(Stored items)
/-- PARTITION_RESET_COMPLETE: once the partition's contexts have stopped and what they had begun is done, the reset has its
effects and completes; an unsealing goes on from it to erase Clay and Shale and to zero Loam (R425, R485). (DEDUCED, log
entry 59.) -/
def execPartitionResetComplete (q : PartId) (s : State) : Out :=
  .next (
    let stopped := (s.residents q).foldl (fun s (p, c) => s.stopCtx p c) s
    let done := (s.residents q).all (fun (p, c) => stopped.drainedCtx p c)
    match (s.partx q).clearing with
    | some .reset => if done then (stopped.resetPart q).endClear q else stopped
    | some .enableReset => if done then (stopped.resetPart q).startClear q .enable else stopped
    | some (.unsealReset forced) =>
      if done then ((stopped.resetPart q).freshKeys q).startClear q (.unsealZero forced) else stopped
    | _ => s)

end Sys2Proof.Machine
end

→ **What the task requires**
Every record above belongs in the answer, reproduced exactly.

→ **Task solution**
/-- PARTITION_RESET_COMPLETE: once the partition's contexts have stopped and what they had begun is done, the reset has its
effects and completes; an unsealing goes on from it to erase Clay and Shale and to zero Loam (R425, R485). (DEDUCED, log
entry 59.) -/
def execPartitionResetComplete (q : PartId) (s : State) : Out :=
  .next (
    let stopped := (s.residents q).foldl (fun s (p, c) => s.stopCtx p c) s
    let done := (s.residents q).all (fun (p, c) => stopped.drainedCtx p c)
    match (s.partx q).clearing with
    | some .reset => if done then (stopped.resetPart q).endClear q else stopped
    | some .enableReset => if done then (stopped.resetPart q).startClear q .enable else stopped
    | some (.unsealReset forced) =>
      if done then ((stopped.resetPart q).freshKeys q).startClear q (.unsealZero forced) else stopped
    | _ => s)

end Sys2Proof.Machine
end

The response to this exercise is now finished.